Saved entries

[Start of section]

-- ==== Sys2Proof/Laws/Float.lean ====
section
/-! SUPPORT. Patterns, magnitudes and rounding of binary64: a pattern is its sign and magnitude, rounding an exactly representable
magnitude gives it back, and every rounding is to the nearest magnitude, the even one halfway, and keeps order. -/

namespace Sys2Proof.Laws

open Sys2Proof.Machine

theorem magBits_lt (a : F64) : magBits a < 2 ^ 63 := Nat.mod_lt _ (by decide)

theorem toNat_ofSignMag {neg : Bool} {m : Nat} (h : m < 2 ^ 63) :
    (ofSignMag neg m).toNat = m + if neg then 2 ^ 63 else 0 := by
  unfold ofSignMag
  rw [BitVec.toNat_ofNat, Nat.mod_eq_of_lt]
  cases neg <;> simp <;> omega

theorem magBits_ofSignMag {neg : Bool} {m : Nat} (h : m < 2 ^ 63) : magBits (ofSignMag neg m) = m := by
  unfold magBits; rw [toNat_ofSignMag h]; cases neg <;> simp <;> omega

theorem isNeg_ofSignMag {neg : Bool} {m : Nat} (h : m < 2 ^ 63) : isNeg (ofSignMag neg m) = neg := by
  unfold isNeg; rw [toNat_ofSignMag h]; cases neg
  · simpa using h
  · simp

/-- A pattern is its sign and its magnitude bits. -/
theorem ofSignMag_self (a : F64) : ofSignMag (isNeg a) (magBits a) = a := by
  apply BitVec.eq_of_toNat_eq
  rw [toNat_ofSignMag (magBits_lt a)]
  have h := a.isLt
  unfold isNeg magBits
  by_cases hs : 2 ^ 63 ≤ a.toNat
  · simp only [hs, decide_true, if_true]; omega
  · simp only [hs, decide_false]; simp; omega

/-- Every rounded magnitude is at most infinity's. -/
theorem roundMag_le (num den : Nat) : roundMag num den ≤ infMag := Nat.min_le_right _ _

theorem roundMag_lt (num den : Nat) : roundMag num den < 2 ^ 63 :=
  Nat.lt_of_le_of_lt (roundMag_le num den) (by decide)

/-- Zero rounds to zero. -/
@[simp] theorem roundMag_zero (den : Nat) : roundMag 0 den = 0 := by
  rcases Nat.eq_zero_or_pos den with rfl | h
  · simp [roundMag]
  · simp [roundMag]

/-- The magnitude of a normal pattern: its significand at its exponent. -/
theorem magUnits_normal {m : Nat} (h : 2 ^ 52 ≤ m) :
    magUnits m = (2 ^ 52 + m % 2 ^ 52) * 2 ^ (m / 2 ^ 52 - 1) := by
  rw [magUnits, if_neg (by omega), Nat.shiftLeft_eq]

/-- Rounding a representable magnitude, over any denominator, gives it back. -/
theorem roundMag_magUnits {m den : Nat} (hm : m < infMag) (hd : 0 < den) : roundMag (magUnits m * den) den = m := by
  have hdiv : magUnits m * den / den = magUnits m := Nat.mul_div_cancel _ hd
  by_cases h : m < 2 ^ 52
  · have hu : magUnits m = m := by rw [magUnits, if_pos h]
    have hk : m.log2 - 52 = 0 := by
      rcases Nat.eq_zero_or_pos m with rfl | h0
      · decide
      · have := (Nat.log2_lt (by omega)).2 h; omega
    unfold roundMag
    simp only [hu, hk, Nat.shiftLeft_zero, Nat.mul_div_cancel _ hd, Nat.mul_mod_left]
    have h1 : ¬ den < 2 * 0 := by omega
    have h2 : ¬ 2 * 0 = den := by omega
    simp only [h1, h2, decide_false, Bool.false_and, Bool.or_false, Bool.false_eq_true, if_false]
    simp only [infMag] at *; omega
  · have hn : 2 ^ 52 ≤ m := by omega
    have hu := magUnits_normal hn
    set e := m / 2 ^ 52 - 1 with he
    set f := 2 ^ 52 + m % 2 ^ 52 with hf
    have hf1 : 2 ^ 52 ≤ f := by omega
    have hf2 : f < 2 ^ 53 := by omega
    have hlog : (magUnits m).log2 = 52 + e := by
      have hpos : magUnits m ≠ 0 := by
        rw [hu]; exact Nat.mul_ne_zero (by omega) (by positivity)
      rw [Nat.log2_eq_iff hpos, hu]
      constructor
      · rw [Nat.pow_add]; exact Nat.mul_le_mul_right _ hf1
      · rw [show 52 + e + 1 = 53 + e by omega, Nat.pow_add]
        exact Nat.mul_lt_mul_of_pos_right hf2 (by positivity)
    have hk : (magUnits m).log2 - 52 = e := by omega
    have hnum : magUnits m * den = f * (den <<< e) := by rw [hu, Nat.shiftLeft_eq]; ring
    have hstep : 0 < den <<< e := by rw [Nat.shiftLeft_eq]; positivity
    unfold roundMag
    simp only [hdiv, hk]
    rw [hnum, Nat.mul_div_cancel _ hstep, Nat.mul_mod_left]
    have h1 : ¬ den <<< e < 2 * 0 := by omega
    have h2 : ¬ 2 * 0 = den <<< e := by omega
    simp only [h1, h2, decide_false, Bool.false_and, Bool.or_false, Bool.false_eq_true, if_false]
    have hval : e * 2 ^ 52 + (f + 0) = m := by
      have hq : m / 2 ^ 52 = e + 1 := by
        have : 1 ≤ m / 2 ^ 52 := (Nat.one_le_div_iff (by decide)).2 hn
        omega
      calc e * 2 ^ 52 + (f + 0) = 2 ^ 52 * (e + 1) + m % 2 ^ 52 := by rw [hf]; ring
        _ = m := by rw [← hq]; exact Nat.div_add_mod m (2 ^ 52)
    rw [hval]
    exact Nat.min_eq_left (Nat.le_of_lt hm)

/-! ## What rounding does -/

/-- The magnitude at exponent `k` and significand `m` up to a carry: the code is `k * 2^52 + m`. -/
theorem magUnits_code {k m : Nat} (hm : m ≤ 2 ^ 53) (hk : 0 < k → 2 ^ 52 ≤ m) : magUnits (k * 2 ^ 52 + m) = m * 2 ^ k := by
  rcases Nat.lt_or_ge (k * 2 ^ 52 + m) (2 ^ 52) with h | h
  · have hk0 : k = 0 := by
      by_contra h0; have := hk (by omega); omega
    subst hk0
    rw [magUnits, if_pos h]; omega
  · rw [magUnits_normal h]
    rcases Nat.lt_or_ge m (2 ^ 52) with h1 | h1
    · exfalso
      rcases Nat.eq_zero_or_pos k with rfl | h0
      · omega
      · have := hk h0; omega
    rcases Nat.lt_or_ge m (2 ^ 53) with h2 | h2
    · have hq : (k * 2 ^ 52 + m) / 2 ^ 52 = k + 1 := by omega
      have hr : (k * 2 ^ 52 + m) % 2 ^ 52 = m - 2 ^ 52 := by omega
      rw [hq, hr, Nat.add_sub_cancel' h1, Nat.add_sub_cancel]
    · have hq : (k * 2 ^ 52 + m) / 2 ^ 52 = k + 2 := by omega
      have hr : (k * 2 ^ 52 + m) % 2 ^ 52 = 0 := by omega
      have hm' : m = 2 ^ 53 := Nat.le_antisymm hm h2
      rw [hq, hr, hm', Nat.add_zero, ← Nat.pow_add, ← Nat.pow_add, show 52 + (k + 2 - 1) = 53 + k by omega]

theorem magUnits_lt_succ (m : Nat) : magUnits m < magUnits (m + 1) := by
  rcases Nat.lt_or_ge m (2 ^ 52) with h | h
  · have h1 : magUnits m = m := by simpa using magUnits_code (k := 0) (m := m) (by omega) (by omega)
    have h2 : magUnits (m + 1) = m + 1 := by simpa using magUnits_code (k := 0) (m := m + 1) (by omega) (by omega)
    omega
  · have e : m = (m / 2 ^ 52 - 1) * 2 ^ 52 + (2 ^ 52 + m % 2 ^ 52) := by omega
    have h1 := magUnits_code (k := m / 2 ^ 52 - 1) (m := 2 ^ 52 + m % 2 ^ 52) (by omega) (by omega)
    have h2 := magUnits_code (k := m / 2 ^ 52 - 1) (m := 2 ^ 52 + m % 2 ^ 52 + 1) (by omega) (by omega)
    rw [← Nat.add_assoc, ← e] at h2
    rw [← e] at h1
    rw [h1, h2]
    exact Nat.mul_lt_mul_of_pos_right (by omega) (by positivity)

/-- The order of magnitude codes is the order of magnitudes. -/
theorem magUnits_strictMono : StrictMono magUnits := strictMono_nat_of_lt_succ magUnits_lt_succ

theorem magUnits_pos {m : Nat} (h : 0 < m) : 0 < magUnits m := lt_of_le_of_lt (Nat.zero_le (magUnits 0)) (magUnits_strictMono h)

/-- Before the cut at infinity, a rounded magnitude is the code of the magnitude at or below the fraction, or the next code, whichever
is nearer, and the even one halfway. -/
theorem roundMag_eq (num : Nat) {den : Nat} (hd : 0 < den) :
    ∃ c, magUnits c * den ≤ num ∧ num < magUnits (c + 1) * den ∧
      ∃ up : Bool, roundMag num den = min (c + if up then 1 else 0) infMag ∧
        (up = true ↔ (magUnits c * den + magUnits (c + 1) * den < 2 * num ∨
          (magUnits c * den + magUnits (c + 1) * den = 2 * num ∧ c % 2 = 1))) := by
  set k := (num / den).log2 - 52 with hk
  set step := den <<< k with hstep
  set m := num / step with hm
  have hse : step = den * 2 ^ k := by rw [hstep, Nat.shiftLeft_eq]
  have hs : 0 < step := by rw [hse]; positivity
  have hmq : m = num / den / 2 ^ k := by rw [hm, hse, Nat.div_div_eq_div_mul]
  have hlt : num / den < 2 ^ (k + 53) := by
    rcases Nat.eq_zero_or_pos (num / den) with h0 | h0
    · rw [h0]; positivity
    · exact (Nat.log2_lt (by omega)).1 (by omega)
  have hm53 : m < 2 ^ 53 := by
    rw [hmq, Nat.div_lt_iff_lt_mul (by positivity), ← Nat.pow_add, Nat.add_comm]; exact hlt
  have hm52 : 0 < k → 2 ^ 52 ≤ m := by
    intro h
    rw [hmq, Nat.le_div_iff_mul_le (by positivity), ← Nat.pow_add]
    have h0 : num / den ≠ 0 := by intro h0; rw [h0] at hk; simp at hk; omega
    have := (Nat.le_log2 h0 (k := 52 + k)).1 (by omega)
    exact this
  have hF : magUnits (k * 2 ^ 52 + m) = m * 2 ^ k := magUnits_code (by omega) hm52
  have hC : magUnits (k * 2 ^ 52 + m + 1) = (m + 1) * 2 ^ k := by
    rw [Nat.add_assoc]; exact magUnits_code (by omega) fun h => by have := hm52 h; omega
  have e1 : magUnits (k * 2 ^ 52 + m) * den = step * m := by rw [hF, hse]; ring
  have e2 : magUnits (k * 2 ^ 52 + m + 1) * den = step * m + step := by rw [hC, hse]; ring
  have hdm := Nat.div_add_mod num step
  have hml := Nat.mod_lt num hs
  rw [← hm] at hdm
  refine ⟨k * 2 ^ 52 + m, by omega, by omega, _, by rw [Nat.add_assoc]; rfl, ?_⟩
  rw [e1, e2]
  show (decide (step < 2 * (num % step)) || (decide (2 * (num % step) = step) && decide (m % 2 = 1))) = true ↔ _
  have hpar : (k * 2 ^ 52 + m) % 2 = m % 2 := by omega
  simp only [Bool.or_eq_true, Bool.and_eq_true, decide_eq_true_eq, hpar]
  omega

/-- What rounding a magnitude does, once and for all: the result is at least as near to the fraction as every finite magnitude, and even
where another one is as near. -/
theorem roundMag_nearest (num : Nat) {den m : Nat} (hd : 0 < den) (hr : roundMag num den < infMag) (hm : m < infMag) :
    |(num : ℤ) - magUnits (roundMag num den) * den| ≤ |(num : ℤ) - magUnits m * den| ∧
      (|(num : ℤ) - magUnits (roundMag num den) * den| = |(num : ℤ) - magUnits m * den| → m ≠ roundMag num den →
        roundMag num den % 2 = 0) := by
  obtain ⟨c, hlo, hhi, up, hru, hup⟩ := roundMag_eq num hd
  have hru' : roundMag num den = c + if up then 1 else 0 := by
    rw [hru] at hr ⊢; omega
  have mono : ∀ {a b : Nat}, a ≤ b → magUnits a * den ≤ magUnits b * den := fun h =>
    Nat.mul_le_mul_right _ (magUnits_strictMono.monotone h)
  have monolt : ∀ {a b : Nat}, a < b → magUnits a * den < magUnits b * den := fun h =>
    Nat.mul_lt_mul_of_pos_right (magUnits_strictMono h) hd
  have key : ∀ r : Nat, r * den = r * den := fun _ => rfl
  rcases Nat.lt_trichotomy m c with h | rfl | h
  · have h1 := monolt h
    cases up
    · simp only [Bool.false_eq_true, if_false, Nat.add_zero] at hru'
      rw [hru']
      zify at *
      rw [abs_of_nonneg (by linarith), abs_of_nonneg (by linarith)]
      exact ⟨by linarith, fun h _ => by linarith⟩
    · simp only [if_true, true_iff] at hru' hup
      rw [hru']
      zify at *
      rw [abs_of_nonpos (by linarith), abs_of_nonneg (by linarith)]
      refine ⟨by rcases hup with h | h <;> linarith, fun h _ => by rcases hup with h | h <;> linarith⟩
  · cases up
    · simp only [Bool.false_eq_true, if_false, Nat.add_zero] at hru'
      rw [hru']; exact ⟨le_refl _, fun _ h => absurd rfl h⟩
    · simp only [if_true, true_iff] at hru' hup
      rw [hru']
      have hodd : magUnits m * den + magUnits (m + 1) * den = 2 * num → m % 2 = 1 := fun h => by
        rcases hup with h' | h'
        · omega
        · exact h'.2
      have e2 : m % 2 = 1 → (m + 1) % 2 = 0 := by omega
      have hup' : magUnits m * den + magUnits (m + 1) * den ≤ 2 * num := by omega
      zify at hlo hhi hup'
      rw [abs_of_nonpos (by linarith), abs_of_nonneg (by linarith)]
      refine ⟨by linarith, fun h _ => e2 (hodd ?_)⟩
      zify; linarith
  · have h1 := mono (Nat.succ_le_of_lt h)
    cases up
    · simp only [Bool.false_eq_true, if_false, Nat.add_zero, false_iff, not_or, not_and] at hru' hup
      rw [hru']
      have hup' : 2 * num ≤ magUnits m * den + magUnits c * den := by
        have := hup.1; simp only [Nat.succ_eq_add_one] at h1; omega
      have heq : 2 * num = magUnits m * den + magUnits c * den → c % 2 = 0 := by
        intro h2; have := hup.1; have := hup.2; simp only [Nat.succ_eq_add_one] at h1; omega
      zify at hlo hhi h1 hup'
      rw [abs_of_nonneg (by linarith), abs_of_nonpos (by linarith)]
      refine ⟨by linarith, fun h _ => heq ?_⟩
      zify; linarith
    · simp only [if_true, true_iff] at hru' hup
      rw [hru']
      rcases Nat.eq_or_lt_of_le (Nat.succ_le_of_lt h) with h2 | h2
      · obtain rfl : m = c + 1 := h2.symm
        exact ⟨le_refl _, fun _ h => absurd rfl h⟩
      · have h3 := monolt h2
        simp only [Nat.succ_eq_add_one] at h1 h3
        zify at hlo hhi h1 h3
        rw [abs_of_nonpos (by linarith), abs_of_nonpos (by linarith)]
        exact ⟨by linarith, fun h _ => by linarith⟩

/-- Rounding keeps order: a fraction not above another rounds to a magnitude not above the other's. -/
theorem roundMag_mono {num den num' den' : Nat} (hd : 0 < den) (hd' : 0 < den') (h : num * den' ≤ num' * den) :
    roundMag num den ≤ roundMag num' den' := by
  obtain ⟨c, hlo, hhi, up, hru, hup⟩ := roundMag_eq num hd
  obtain ⟨c', hlo', hhi', up', hru', hup'⟩ := roundMag_eq num' hd'
  have hcc : c ≤ c' := by
    by_contra hc
    have h1 : magUnits (c' + 1) ≤ magUnits c := magUnits_strictMono.monotone (by omega)
    have : num' * den < num * den' := calc
      num' * den < magUnits (c' + 1) * den' * den := Nat.mul_lt_mul_of_pos_right hhi' hd
      _ ≤ magUnits c * den * den' := by
        rw [Nat.mul_right_comm]; exact Nat.mul_le_mul_right _ (Nat.mul_le_mul_right _ h1)
      _ ≤ num * den' := Nat.mul_le_mul_right _ hlo
    omega
  rw [hru, hru']
  rcases Nat.eq_or_lt_of_le hcc with rfl | hlt
  · have : up = true → up' = true := by
      rw [hup, hup']
      rintro (h1 | ⟨h1, h2⟩)
      · left
        have h3 : (magUnits c + magUnits (c + 1)) * den * den' < 2 * num * den' :=
          Nat.mul_lt_mul_of_pos_right (by rw [Nat.add_mul]; exact h1) hd'
        have h4 : (magUnits c + magUnits (c + 1)) * den' * den < 2 * num' * den := by
          calc _ = (magUnits c + magUnits (c + 1)) * den * den' := by ring
            _ < 2 * num * den' := h3
            _ = 2 * (num * den') := by ring
            _ ≤ 2 * (num' * den) := Nat.mul_le_mul_left _ h
            _ = _ := by ring
        rw [← Nat.add_mul]; exact Nat.lt_of_mul_lt_mul_right h4
      · have h4 : (magUnits c + magUnits (c + 1)) * den' * den ≤ 2 * num' * den := by
          calc _ = (magUnits c * den + magUnits (c + 1) * den) * den' := by ring
            _ = 2 * (num * den') := by rw [h1]; ring
            _ ≤ 2 * (num' * den) := Nat.mul_le_mul_left _ h
            _ = _ := by ring
        have h5 := Nat.le_of_mul_le_mul_right h4 hd
        rw [Nat.add_mul] at h5
        rcases Nat.lt_or_eq_of_le h5 with h6 | h6
        · exact .inl h6
        · exact .inr ⟨h6, h2⟩
    cases up <;> cases up' <;> simp_all
  · cases up <;> cases up' <;> simp <;> omega

/-! ## Classes of patterns -/

@[simp] theorem isNaN_qNaN : isNaN qNaN = true := by simp [isNaN, magBits, infMag]

/-- A pattern is exactly one of NaN, infinite and finite. -/
theorem isFinite_iff (a : F64) : isFinite a = true ↔ isNaN a = false ∧ isInf a = false := by
  simp only [isFinite, isNaN, isInf, decide_eq_true_eq, decide_eq_false_iff_not]; omega

end Sys2Proof.Laws
end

[End of section]

Task brief: Across the data, how many lines have the word "does" in them? Respond with the number alone.

Worked solution: 2